TASK PROMPT: List every line below containing "plan".

SUPPLIED RECORDS:
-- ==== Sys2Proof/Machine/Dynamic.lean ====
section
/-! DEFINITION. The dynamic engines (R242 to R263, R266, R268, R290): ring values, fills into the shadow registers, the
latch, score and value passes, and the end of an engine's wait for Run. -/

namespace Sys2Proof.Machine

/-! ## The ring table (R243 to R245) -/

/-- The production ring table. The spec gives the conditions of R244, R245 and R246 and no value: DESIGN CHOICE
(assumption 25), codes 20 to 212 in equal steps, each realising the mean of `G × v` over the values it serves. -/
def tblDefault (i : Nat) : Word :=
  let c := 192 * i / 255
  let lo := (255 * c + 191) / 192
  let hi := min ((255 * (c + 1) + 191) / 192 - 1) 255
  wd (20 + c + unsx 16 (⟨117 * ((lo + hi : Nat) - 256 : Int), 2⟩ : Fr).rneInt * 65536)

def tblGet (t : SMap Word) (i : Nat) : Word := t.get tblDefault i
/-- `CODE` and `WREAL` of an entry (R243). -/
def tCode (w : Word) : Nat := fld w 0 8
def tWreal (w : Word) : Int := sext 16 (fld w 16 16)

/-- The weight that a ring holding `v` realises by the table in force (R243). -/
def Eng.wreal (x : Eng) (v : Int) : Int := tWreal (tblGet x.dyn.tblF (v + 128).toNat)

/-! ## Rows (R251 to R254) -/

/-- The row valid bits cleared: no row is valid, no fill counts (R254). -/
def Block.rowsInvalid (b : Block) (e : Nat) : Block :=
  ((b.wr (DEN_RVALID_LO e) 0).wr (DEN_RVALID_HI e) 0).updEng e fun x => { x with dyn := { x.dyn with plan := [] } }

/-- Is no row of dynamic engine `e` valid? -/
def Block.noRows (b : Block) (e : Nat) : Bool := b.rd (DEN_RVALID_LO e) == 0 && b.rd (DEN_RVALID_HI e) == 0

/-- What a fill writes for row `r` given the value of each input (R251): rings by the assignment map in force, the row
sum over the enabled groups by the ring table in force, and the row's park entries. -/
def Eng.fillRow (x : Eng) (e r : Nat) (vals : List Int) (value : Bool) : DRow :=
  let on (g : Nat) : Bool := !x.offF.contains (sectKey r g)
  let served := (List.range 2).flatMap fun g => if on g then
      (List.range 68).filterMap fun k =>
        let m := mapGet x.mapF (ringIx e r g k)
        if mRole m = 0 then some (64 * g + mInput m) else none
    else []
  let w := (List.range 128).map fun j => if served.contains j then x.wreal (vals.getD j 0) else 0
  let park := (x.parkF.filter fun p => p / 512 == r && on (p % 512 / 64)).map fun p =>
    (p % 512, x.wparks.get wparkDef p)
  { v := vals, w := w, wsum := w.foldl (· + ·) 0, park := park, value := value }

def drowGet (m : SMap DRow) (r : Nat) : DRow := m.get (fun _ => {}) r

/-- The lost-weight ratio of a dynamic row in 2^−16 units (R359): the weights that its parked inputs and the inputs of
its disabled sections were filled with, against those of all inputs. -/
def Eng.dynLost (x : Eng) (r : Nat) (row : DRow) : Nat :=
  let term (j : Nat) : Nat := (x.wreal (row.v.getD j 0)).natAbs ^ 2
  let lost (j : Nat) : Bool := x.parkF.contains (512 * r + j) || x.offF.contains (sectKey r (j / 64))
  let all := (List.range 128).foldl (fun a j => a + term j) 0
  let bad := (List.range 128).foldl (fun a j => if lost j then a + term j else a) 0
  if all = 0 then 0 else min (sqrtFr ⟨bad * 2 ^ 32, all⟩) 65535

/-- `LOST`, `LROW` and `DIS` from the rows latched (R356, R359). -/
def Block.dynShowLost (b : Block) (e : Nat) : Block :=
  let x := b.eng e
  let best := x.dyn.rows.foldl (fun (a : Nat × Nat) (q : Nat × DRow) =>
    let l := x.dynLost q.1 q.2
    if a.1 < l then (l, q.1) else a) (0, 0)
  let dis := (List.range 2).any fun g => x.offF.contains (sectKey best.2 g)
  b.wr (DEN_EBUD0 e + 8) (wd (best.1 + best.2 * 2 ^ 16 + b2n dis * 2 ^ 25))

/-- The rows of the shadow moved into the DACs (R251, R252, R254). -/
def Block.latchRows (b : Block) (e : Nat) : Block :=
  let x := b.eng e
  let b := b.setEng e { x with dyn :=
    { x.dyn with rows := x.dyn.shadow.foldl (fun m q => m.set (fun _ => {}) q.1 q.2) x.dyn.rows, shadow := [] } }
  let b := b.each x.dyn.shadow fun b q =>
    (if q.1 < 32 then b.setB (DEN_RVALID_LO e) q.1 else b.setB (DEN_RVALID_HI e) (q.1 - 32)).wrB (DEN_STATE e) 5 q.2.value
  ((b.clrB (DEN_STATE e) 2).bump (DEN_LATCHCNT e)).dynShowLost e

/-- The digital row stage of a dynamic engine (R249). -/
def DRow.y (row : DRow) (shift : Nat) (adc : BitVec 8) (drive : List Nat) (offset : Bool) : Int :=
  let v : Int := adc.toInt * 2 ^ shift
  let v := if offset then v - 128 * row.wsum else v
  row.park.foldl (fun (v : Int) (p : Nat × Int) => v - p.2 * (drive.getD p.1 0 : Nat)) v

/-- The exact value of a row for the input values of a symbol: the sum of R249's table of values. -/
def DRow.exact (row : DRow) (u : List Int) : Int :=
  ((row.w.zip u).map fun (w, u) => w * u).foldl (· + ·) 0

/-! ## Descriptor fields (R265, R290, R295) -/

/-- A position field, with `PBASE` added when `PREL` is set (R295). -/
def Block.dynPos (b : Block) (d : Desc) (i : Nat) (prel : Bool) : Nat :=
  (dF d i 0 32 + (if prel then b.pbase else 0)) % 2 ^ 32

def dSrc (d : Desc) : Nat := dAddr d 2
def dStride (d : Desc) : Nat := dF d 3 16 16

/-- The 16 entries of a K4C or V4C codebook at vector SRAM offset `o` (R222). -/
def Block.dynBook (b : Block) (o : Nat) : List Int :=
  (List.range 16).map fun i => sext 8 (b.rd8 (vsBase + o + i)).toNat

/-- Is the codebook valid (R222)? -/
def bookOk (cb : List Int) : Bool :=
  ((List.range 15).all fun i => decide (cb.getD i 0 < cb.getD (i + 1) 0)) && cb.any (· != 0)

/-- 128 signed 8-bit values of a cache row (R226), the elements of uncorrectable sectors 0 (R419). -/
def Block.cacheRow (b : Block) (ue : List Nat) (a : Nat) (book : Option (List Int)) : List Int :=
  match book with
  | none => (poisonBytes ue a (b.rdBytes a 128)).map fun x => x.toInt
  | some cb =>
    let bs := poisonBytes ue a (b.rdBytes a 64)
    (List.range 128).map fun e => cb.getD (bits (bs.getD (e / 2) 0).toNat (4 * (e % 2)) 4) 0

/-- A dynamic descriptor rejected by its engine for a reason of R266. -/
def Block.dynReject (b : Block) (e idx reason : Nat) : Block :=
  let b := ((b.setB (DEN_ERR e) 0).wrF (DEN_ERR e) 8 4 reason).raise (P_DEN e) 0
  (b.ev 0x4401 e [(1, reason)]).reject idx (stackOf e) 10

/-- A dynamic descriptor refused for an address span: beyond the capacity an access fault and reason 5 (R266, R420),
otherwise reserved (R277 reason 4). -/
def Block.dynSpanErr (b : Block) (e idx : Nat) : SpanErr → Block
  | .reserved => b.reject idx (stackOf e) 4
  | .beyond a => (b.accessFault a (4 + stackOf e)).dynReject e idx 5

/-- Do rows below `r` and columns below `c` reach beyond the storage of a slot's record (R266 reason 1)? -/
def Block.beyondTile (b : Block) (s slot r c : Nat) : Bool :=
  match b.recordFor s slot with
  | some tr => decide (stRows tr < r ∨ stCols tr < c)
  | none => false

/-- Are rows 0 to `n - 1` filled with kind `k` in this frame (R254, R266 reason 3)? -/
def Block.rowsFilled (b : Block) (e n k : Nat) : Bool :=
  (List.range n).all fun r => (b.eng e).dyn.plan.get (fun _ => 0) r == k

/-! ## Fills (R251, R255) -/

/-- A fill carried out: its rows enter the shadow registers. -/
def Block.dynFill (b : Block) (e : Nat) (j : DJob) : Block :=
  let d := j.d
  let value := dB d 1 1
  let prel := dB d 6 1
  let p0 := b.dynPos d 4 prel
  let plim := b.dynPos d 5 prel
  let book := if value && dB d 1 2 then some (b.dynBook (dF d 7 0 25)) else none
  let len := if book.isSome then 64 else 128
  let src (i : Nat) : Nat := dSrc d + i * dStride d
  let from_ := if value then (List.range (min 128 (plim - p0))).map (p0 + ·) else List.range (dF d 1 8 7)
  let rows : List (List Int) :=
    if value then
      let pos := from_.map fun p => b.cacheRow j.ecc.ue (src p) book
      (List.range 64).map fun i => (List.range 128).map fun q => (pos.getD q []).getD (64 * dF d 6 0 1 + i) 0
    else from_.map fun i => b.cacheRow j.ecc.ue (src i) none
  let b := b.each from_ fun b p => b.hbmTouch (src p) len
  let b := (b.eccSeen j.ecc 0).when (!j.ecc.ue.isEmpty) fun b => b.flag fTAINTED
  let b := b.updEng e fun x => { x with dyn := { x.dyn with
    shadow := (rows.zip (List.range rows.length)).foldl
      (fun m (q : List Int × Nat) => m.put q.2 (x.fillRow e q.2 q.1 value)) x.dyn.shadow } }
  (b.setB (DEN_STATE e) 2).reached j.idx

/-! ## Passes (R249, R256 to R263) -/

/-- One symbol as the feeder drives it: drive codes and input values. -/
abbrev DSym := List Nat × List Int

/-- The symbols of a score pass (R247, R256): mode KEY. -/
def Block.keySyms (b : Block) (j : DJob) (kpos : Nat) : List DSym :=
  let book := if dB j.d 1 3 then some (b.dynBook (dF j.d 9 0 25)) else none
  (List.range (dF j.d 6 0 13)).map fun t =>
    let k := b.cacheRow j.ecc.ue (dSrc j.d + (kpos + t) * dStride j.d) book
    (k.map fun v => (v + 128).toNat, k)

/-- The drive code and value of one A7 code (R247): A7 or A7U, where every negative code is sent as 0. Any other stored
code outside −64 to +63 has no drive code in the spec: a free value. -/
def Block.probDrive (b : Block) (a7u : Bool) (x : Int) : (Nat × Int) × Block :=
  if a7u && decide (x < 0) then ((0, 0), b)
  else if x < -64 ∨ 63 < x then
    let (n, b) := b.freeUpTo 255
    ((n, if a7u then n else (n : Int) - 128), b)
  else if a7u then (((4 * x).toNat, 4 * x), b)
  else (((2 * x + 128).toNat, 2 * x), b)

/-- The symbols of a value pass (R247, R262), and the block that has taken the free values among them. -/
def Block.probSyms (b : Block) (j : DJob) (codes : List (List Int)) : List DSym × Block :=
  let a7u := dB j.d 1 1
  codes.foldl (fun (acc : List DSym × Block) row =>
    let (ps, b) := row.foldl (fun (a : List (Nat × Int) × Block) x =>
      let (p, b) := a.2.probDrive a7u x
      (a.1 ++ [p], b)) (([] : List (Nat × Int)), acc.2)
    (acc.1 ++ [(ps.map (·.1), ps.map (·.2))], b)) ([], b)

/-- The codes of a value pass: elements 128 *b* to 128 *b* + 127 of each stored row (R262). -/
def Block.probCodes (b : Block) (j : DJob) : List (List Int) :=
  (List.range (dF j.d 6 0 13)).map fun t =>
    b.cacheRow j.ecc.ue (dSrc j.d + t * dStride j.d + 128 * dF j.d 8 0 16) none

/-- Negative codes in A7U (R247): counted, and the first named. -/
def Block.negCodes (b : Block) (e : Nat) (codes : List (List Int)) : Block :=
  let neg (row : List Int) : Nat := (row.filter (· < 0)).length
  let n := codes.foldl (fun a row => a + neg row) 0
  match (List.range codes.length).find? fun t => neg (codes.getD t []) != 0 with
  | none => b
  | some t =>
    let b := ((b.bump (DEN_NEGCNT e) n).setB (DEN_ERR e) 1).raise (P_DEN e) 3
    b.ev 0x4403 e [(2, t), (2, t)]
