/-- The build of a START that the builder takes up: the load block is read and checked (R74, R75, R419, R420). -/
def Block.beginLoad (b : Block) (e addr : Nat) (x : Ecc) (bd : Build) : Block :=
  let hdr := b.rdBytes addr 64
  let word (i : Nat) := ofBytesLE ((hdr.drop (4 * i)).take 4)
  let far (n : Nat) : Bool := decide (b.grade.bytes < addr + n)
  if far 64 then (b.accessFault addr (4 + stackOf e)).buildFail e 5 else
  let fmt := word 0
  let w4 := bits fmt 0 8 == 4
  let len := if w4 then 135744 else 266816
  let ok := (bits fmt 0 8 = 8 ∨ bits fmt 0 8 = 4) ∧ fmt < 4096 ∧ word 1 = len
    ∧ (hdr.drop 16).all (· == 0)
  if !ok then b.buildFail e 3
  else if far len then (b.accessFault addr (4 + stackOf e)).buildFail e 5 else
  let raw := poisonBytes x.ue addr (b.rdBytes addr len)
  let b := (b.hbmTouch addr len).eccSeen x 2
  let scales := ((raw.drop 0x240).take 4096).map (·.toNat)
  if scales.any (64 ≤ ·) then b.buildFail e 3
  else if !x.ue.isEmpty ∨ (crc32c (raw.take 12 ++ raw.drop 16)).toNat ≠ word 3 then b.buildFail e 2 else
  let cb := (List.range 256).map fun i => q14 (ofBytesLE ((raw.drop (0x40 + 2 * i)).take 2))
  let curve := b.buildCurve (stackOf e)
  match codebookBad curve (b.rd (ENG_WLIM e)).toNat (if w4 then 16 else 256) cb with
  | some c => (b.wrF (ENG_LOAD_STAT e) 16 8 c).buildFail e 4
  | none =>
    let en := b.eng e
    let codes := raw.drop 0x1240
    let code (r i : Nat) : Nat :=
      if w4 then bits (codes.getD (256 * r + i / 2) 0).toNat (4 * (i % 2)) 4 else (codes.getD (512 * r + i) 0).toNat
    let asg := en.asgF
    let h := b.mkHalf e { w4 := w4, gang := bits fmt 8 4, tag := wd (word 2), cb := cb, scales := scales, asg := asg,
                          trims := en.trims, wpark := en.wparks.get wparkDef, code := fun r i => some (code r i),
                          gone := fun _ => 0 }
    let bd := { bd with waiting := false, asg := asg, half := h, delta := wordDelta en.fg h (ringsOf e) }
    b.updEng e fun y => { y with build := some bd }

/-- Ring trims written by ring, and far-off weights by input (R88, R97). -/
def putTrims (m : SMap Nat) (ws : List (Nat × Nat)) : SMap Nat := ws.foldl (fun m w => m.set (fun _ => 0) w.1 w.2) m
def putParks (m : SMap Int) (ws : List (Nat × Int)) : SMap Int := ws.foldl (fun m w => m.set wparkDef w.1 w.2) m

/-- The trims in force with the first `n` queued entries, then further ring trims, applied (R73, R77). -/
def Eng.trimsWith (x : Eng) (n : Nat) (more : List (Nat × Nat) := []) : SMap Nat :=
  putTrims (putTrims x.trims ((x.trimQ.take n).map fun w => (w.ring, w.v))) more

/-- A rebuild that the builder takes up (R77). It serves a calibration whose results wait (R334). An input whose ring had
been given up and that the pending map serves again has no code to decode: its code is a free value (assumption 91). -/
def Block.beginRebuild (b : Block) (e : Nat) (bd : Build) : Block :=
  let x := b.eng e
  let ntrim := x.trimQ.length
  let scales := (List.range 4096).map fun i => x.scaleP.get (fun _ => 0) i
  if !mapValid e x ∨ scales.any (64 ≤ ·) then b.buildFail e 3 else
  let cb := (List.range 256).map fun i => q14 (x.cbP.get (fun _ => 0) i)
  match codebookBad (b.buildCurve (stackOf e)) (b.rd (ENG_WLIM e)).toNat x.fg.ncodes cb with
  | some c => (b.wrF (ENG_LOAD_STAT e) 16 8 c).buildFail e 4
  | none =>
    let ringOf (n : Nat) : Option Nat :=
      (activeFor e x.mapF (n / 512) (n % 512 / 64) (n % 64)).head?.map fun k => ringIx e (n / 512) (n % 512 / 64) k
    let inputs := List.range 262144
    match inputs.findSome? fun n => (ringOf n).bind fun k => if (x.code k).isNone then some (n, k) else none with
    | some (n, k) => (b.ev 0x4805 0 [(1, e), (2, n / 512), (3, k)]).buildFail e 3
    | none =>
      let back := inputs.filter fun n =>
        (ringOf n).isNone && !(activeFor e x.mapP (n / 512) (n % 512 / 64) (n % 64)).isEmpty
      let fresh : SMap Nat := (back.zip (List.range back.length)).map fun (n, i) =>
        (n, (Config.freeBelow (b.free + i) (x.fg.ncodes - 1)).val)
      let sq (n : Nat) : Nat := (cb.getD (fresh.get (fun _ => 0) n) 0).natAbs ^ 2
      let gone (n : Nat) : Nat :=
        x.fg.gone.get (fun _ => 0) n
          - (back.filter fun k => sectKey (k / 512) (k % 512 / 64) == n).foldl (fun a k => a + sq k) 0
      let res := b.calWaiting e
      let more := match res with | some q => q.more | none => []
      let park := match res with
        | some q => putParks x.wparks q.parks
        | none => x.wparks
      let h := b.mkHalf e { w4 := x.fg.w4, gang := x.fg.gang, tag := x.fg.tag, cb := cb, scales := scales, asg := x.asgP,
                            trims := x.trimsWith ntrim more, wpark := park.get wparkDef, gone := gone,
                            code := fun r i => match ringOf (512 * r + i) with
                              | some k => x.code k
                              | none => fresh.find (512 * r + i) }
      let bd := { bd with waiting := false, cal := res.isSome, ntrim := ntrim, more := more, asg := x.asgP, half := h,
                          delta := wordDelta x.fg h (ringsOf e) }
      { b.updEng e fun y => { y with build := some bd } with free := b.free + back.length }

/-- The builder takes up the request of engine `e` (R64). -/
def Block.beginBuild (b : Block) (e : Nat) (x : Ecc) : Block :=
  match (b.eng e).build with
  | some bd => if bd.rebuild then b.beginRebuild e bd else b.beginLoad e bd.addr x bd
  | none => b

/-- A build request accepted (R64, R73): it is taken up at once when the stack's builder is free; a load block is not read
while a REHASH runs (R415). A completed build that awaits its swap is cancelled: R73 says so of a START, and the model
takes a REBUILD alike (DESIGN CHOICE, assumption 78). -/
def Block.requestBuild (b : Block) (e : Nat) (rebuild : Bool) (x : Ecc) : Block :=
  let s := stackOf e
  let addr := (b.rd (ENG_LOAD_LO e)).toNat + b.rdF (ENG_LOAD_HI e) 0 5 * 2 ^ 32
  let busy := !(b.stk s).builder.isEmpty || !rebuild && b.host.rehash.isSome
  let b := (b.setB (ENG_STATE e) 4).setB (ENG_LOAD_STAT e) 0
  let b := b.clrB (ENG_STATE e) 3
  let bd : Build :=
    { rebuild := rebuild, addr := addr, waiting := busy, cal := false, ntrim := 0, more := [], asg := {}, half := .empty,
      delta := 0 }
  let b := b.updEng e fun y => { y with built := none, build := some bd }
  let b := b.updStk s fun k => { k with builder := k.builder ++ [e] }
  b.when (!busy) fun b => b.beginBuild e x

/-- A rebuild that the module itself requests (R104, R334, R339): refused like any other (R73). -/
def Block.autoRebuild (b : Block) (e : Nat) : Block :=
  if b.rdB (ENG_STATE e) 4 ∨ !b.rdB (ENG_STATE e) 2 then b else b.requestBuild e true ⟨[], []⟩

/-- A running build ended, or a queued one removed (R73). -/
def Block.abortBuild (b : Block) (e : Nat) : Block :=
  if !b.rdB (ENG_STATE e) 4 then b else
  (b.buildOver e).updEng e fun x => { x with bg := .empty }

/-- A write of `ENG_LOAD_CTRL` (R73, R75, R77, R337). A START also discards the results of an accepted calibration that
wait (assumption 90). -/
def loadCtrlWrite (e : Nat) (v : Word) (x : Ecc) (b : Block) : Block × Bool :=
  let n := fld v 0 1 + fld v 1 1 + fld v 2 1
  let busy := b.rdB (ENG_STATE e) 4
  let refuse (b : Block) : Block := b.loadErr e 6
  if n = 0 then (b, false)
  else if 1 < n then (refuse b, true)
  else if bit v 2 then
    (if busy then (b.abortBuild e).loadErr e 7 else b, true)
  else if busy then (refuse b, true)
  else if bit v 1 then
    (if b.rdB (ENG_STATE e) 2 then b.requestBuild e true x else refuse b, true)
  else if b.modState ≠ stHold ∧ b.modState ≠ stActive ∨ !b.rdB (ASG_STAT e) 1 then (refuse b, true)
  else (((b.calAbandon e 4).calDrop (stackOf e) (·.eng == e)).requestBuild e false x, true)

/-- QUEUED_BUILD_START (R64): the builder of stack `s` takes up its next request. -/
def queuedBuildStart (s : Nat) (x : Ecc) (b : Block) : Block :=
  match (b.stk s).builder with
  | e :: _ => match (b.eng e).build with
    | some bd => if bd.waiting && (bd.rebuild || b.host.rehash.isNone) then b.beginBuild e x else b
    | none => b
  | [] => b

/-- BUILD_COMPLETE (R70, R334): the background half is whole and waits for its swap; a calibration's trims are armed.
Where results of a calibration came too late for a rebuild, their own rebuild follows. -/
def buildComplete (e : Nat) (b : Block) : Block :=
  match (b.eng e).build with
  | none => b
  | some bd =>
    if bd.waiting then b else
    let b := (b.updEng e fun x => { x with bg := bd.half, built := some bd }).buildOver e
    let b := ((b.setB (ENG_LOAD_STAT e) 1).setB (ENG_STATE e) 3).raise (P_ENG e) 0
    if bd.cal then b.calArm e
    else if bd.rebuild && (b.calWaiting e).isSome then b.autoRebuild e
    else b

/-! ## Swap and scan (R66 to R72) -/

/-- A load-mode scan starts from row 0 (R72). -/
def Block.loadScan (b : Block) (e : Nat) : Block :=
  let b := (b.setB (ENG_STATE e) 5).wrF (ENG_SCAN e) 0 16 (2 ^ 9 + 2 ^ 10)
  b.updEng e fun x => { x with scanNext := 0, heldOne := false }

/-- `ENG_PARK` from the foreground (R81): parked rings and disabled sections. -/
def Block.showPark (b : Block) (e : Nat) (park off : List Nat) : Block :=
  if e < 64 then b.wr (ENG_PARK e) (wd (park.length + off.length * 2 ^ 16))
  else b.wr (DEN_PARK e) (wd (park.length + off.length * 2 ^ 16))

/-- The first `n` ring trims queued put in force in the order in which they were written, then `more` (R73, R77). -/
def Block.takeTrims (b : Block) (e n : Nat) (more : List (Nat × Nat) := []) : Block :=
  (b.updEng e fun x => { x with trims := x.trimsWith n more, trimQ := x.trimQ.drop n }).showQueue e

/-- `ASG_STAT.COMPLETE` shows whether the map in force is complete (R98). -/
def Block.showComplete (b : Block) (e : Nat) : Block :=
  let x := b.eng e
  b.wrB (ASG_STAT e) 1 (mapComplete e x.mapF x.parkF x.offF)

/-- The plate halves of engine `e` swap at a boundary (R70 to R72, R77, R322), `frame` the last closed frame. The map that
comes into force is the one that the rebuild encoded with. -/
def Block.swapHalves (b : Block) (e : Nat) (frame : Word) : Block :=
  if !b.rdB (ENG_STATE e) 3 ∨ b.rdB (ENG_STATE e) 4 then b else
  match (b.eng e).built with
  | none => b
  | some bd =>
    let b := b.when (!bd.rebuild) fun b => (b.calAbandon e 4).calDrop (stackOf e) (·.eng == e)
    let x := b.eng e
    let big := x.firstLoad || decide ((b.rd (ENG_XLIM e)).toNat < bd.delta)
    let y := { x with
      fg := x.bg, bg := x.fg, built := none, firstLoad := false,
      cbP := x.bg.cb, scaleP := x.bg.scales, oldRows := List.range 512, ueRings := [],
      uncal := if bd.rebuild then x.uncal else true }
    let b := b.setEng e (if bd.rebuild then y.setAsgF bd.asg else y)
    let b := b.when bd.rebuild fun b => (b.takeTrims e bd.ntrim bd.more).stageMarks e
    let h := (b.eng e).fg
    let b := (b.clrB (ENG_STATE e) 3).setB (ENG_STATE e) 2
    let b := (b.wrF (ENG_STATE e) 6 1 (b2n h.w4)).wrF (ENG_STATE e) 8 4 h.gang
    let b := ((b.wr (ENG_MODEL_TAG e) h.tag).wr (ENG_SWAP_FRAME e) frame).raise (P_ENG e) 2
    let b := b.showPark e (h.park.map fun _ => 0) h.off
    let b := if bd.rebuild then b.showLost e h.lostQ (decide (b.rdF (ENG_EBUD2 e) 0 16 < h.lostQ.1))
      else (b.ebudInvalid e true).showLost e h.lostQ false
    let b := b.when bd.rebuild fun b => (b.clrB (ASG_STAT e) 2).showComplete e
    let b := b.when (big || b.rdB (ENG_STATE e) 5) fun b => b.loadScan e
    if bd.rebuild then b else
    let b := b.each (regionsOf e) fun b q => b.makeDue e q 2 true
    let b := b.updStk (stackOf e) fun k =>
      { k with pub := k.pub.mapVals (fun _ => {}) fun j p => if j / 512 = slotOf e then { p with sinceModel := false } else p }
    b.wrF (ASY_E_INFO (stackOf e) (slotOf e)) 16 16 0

ANSWER FOR THIS EXERCISE:
  ((b.wr (DEN_RVALID_LO e) 0).wr (DEN_RVALID_HI e) 0).updEng e fun x => { x with dyn := { x.dyn with plan := [] } }
  (List.range n).all fun r => (b.eng e).dyn.plan.get (fun _ => 0) r == k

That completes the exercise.